I’ve always used music to boost my spirits. But recently my mood had been so low that it seemed nothing in my music collection – or library as software insists on calling it – could lift the gathering gloom. Then as I was scanning the list of artists in iTunes it hit me: Mingus. He’d been one of my original obsessions, along with Miles and Coltrane. In my twenties, when I was starting my jazz collection in earnest, I listened to Mingus, Mingus, Mingus, Mingus, Mingus over and over. I bought a used vinyl copy of Mingus at Antibes at a shop on St. Marks back in ’91 or ’92, and I played it obsessively, pops and cracks and all (today some would call it a “pre-existing condition”). I acquired a lot more Mingus over the years, though certainly not everything – you have to have something left to discover later in life.

But for the last several years, I’d mostly been ignoring Charles Mingus as I expanded my musical vocabulary. Partly by necessity – for the past 10 years I’ve been reviewing records for a jazz magazine – but also simply to broaden my horizons.
But when the darkness becomes visible, as William Styron would put it, you need to find light wherever you can. Last night I found it in Mingus at Antibes (a sparkling digital version – the old vinyl copy was great, but things change).

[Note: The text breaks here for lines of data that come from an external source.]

-- ==== Sys2Proof/Machine/Cipher.lean ====
section
/-! DEFINITION. The cipher engine and the check-value units (10): lanes, keys, counters and leases, sealing and
opening, and their commands. -/
namespace Sys2Proof.Machine

/-! ### Lanes and unwrap units (R327 to R331) -/

/-- The cipher island that serves a tree's carriers (R328). -/
def cipherOfTree (t : Nat) : Nat := t / 16

/-- The cipher island that serves an endpoint (R328). -/
def cipherOfEp (e : Nat) : Nat := bankOf e / 16

/-- The working lanes of a cipher island, lowest first. -/
def Blk.lanes (b : Blk) (i : Nat) : List Nat :=
  if b.tele.islandRetired (78 + i) then []
  else ([3 * i, 3 * i + 1, 3 * i + 2]).filter (fun l => b.tele.role 0x04 l == .serving)

/-- An island without a working lane lets its work wait; the first time, it writes one record (R331). -/
def Blk.noteDown (b : Blk) (i : Nat) : Blk :=
  if b.cip.down.contains i then b
  else ({ b with cip := { b.cip with down := i :: b.cip.down } }).vent { type := 0x0800, island := 78 + i, object := i }

/-- One operation of the cipher engine on an item: the mismatches that wait for it are handled, and the flag says
whether its result is released (R330, R331). `bytes` is the length of the data. -/
def Blk.cipherOp (b : Blk) (i item : Nat) (unwrap : Bool) (bytes : Nat) : Blk × Bool :=
  let lane := (b.lanes i).headD (3 * i)
  match b.cip.upsets.find? (fun u => u.1 == item && u.2.2.1 == unwrap) with
  | none => (if unwrap then b else b.countN 0x8A 0 lane (blocks16 bytes), true)
  | some u =>
    let unit := u.2.1
    let kind := if unwrap then 0x05 else 0x04
    let inst := if unwrap then 12 + unit else unit
    let b := { b with cip := { b.cip with upsets := b.cip.upsets.filter (· != u) } }
    let b := (b.count 0x8A 1 inst).faultEvent kind unit
    let other := if unwrap then unit else (((b.lanes i).filter (· != unit)).headD unit)
    if u.2.2.2 then
      let b := b.faultEvent kind other
      (b.count 0x8A 2 (if unwrap then inst else other), false)
    else (if unwrap then b else b.countN 0x8A 0 other (blocks16 bytes), true)

/-! ### Keys (R332, R333) -/

/-- The key-encryption key. -/
def Kek.bytes : Kek → List Byte
  | .drawn n => toBe (Config.freeKek n).toNat 32
  | .adopted k => toBe k.toNat 32

/-- Wraps a key under the key-encryption key. -/
def Blk.wrap (b : Blk) (key : List Byte) : List Byte := keyWrap b.cip.kek.bytes key

/-- Unwraps a key kept under the key-encryption key. -/
def Blk.unwrap (b : Blk) (w : List Byte) : Option (List Byte) := keyUnwrap b.cip.kek.bytes w

/-- The wrapped key of a context. -/
def Ctx.wrappedBytes (c : Ctx) : List Byte := toLe c.wrapped (if c.key256 then 40 else 24)

/-- The failed unwrap of an endpoint key: counted, and recorded at most once a second (R333). -/
def Blk.unwrapFail (b : Blk) (e : Nat) : Blk :=
  let b := (b.count 0x84 0 (dirIsland e)).count 0x85 0 (b.endpointOwner e)
  b.ventOnce (dirIsland e) { type := 0x0801, island := dirIsland e, object := dirIsland e, w6 := e }

/-- Unwraps a key kept under the key-encryption key for an item of a cipher island, compared on both datapaths: none where the
comparison fails twice or the initial value is wrong (R330, R331, R333). -/
def Blk.unwrapOp (b : Blk) (i item : Nat) (w : List Byte) : Blk × Option (List Byte) :=
  let r := b.cipherOp i item true 0
  if r.2 then (r.1, r.1.unwrap w) else (r.1, none)

/-- What an unwrap for a message gives (R331, R333). -/
inductive KeyFor where
  | key (k : List Byte)
  | failed
  | mismatch

/-- The key of an endpoint's message. -/
def Blk.endpointKey (b : Blk) (e : Nat) (c : Ctx) : Blk × KeyFor :=
  let r := b.cipherOp (cipherOfEp e) e true 0
  if !r.2 then (r.1, .mismatch)
  else
    match r.1.unwrap c.wrappedBytes with
    | some k => (r.1, .key k)
    | none => (r.1.unwrapFail e, .failed)

/-- The nonce (R337). -/
def nonce (sealer gen counter : Nat) : List Byte :=
  toBe (sealer * 2 ^ 95 + gen % 2 ^ 31 * 2 ^ 64 + counter % 2 ^ 64) 12

/-! ### Leases (R338 to R341) -/

/-- A lease of counters. -/
def leaseSize : Nat := 2 ^ 20

/-- The counter value at which a key is spent (R341). -/
def spentAt : Nat := 2 ^ 64 - 2 ^ 20

/-- The counter value of the warning (R341). -/
def warnAt : Nat := 2 ^ 63

/-- Whether a joined pair runs (R415). -/
def Blk.joined (b : Blk) : Bool := b.pair.role == .active || b.pair.role == .standby

/-- Whether this chip is in service alone and the source of a join (R418, R420). -/
def Blk.feeding (b : Blk) : Bool := b.pair.role == .alone && b.pair.agreed

/-- The class of a link frame's kind (R397). -/
def linkClass (kind : Nat) : Nat :=
  if kind ≤ 3 then 0 else if kind ≤ 8 then 1 else if kind = 0xC ∨ kind = 0xD then 3 else 2

/-- A link frame: KIND, CLASS, LEN, LSEQ and EPOCH, the payload, and the CRC-32C over both (R397). -/
def linkBytes (kind seq epoch : Nat) (payload : List Byte) : List Byte :=
  let l := toBe (pack [(kind % 256, 120), (linkClass kind, 118), (payload.length % 2 ^ 17, 101), (seq % 2 ^ 32, 69),
    (epoch % 2 ^ 64, 5)]) 16 ++ payload
  l ++ toBe (crc32c l) 4

/-- Sends a link frame, numbered in its class (R397). -/
def Blk.sendLink (b : Blk) (kind : Nat) (payload : List Byte) : Blk :=
  let c := linkClass kind
  ({ b with pair := { b.pair with txSeq := Tab.upd 0 b.pair.txSeq c (fun n => (n + 1) % 2 ^ 32) } }.emit
    (.linkFrame (linkBytes kind (Tab.get 0 b.pair.txSeq c) b.clk.epoch payload))).count 0xA4 0 83

/-- Whether the batches of an upstream frame are this chip's own (R177, R208, R425). -/
def Blk.ownBatch (b : Blk) (uf : Nat) : Bool := if uf < b.pair.batchFrom then !b.pair.reference else b.pair.reference

/-- A BATCH frame of the reference chip of a pair, or of the source of a join (R177, R208, R397, R420): the phase, and then items of
a kind each. DESIGN CHOICE, log 90: the layout of the content. -/
def Blk.sendBatch (b : Blk) (t slot : Nat) (items : List (List Nat)) : Blk :=
  if (b.joined && b.ownBatch (slot / 8)) || b.feeding then
    b.sendLink 0x04 (toBe t 1 ++ toBe slot 8 ++ items.flatMap (fun i => i.flatMap (fun w => toBe w 8)))
  else b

Beginning with the exuberance of “Wednesday Night Prayer Meeting,” the fog slowly but surely began to lift. It helped that I was reading Jim Harrison’s The Raw and the Cooked along with the music (ostensibly about food, it’s really about navigating the minefield of existence, but that’s another story).
By the time I got to “I’ll Remember April,” almost everything seemed brighter. I’d played that one over and over back in the turntable days. It’s the one with Bud Powell sitting in on piano. Of course, I’ve heard many other versions of that song, and while some are probably better, this one is still my favorite.
That record, like all of Mingus’ music, seemed so wild to me back then. But, like all of Mingus’ music, it got under my skin and stayed there.
A reminder for myself: Even when you get low, dig down deeper. Find what’s been stuck under your skin. Use it to crawl out of the abyss.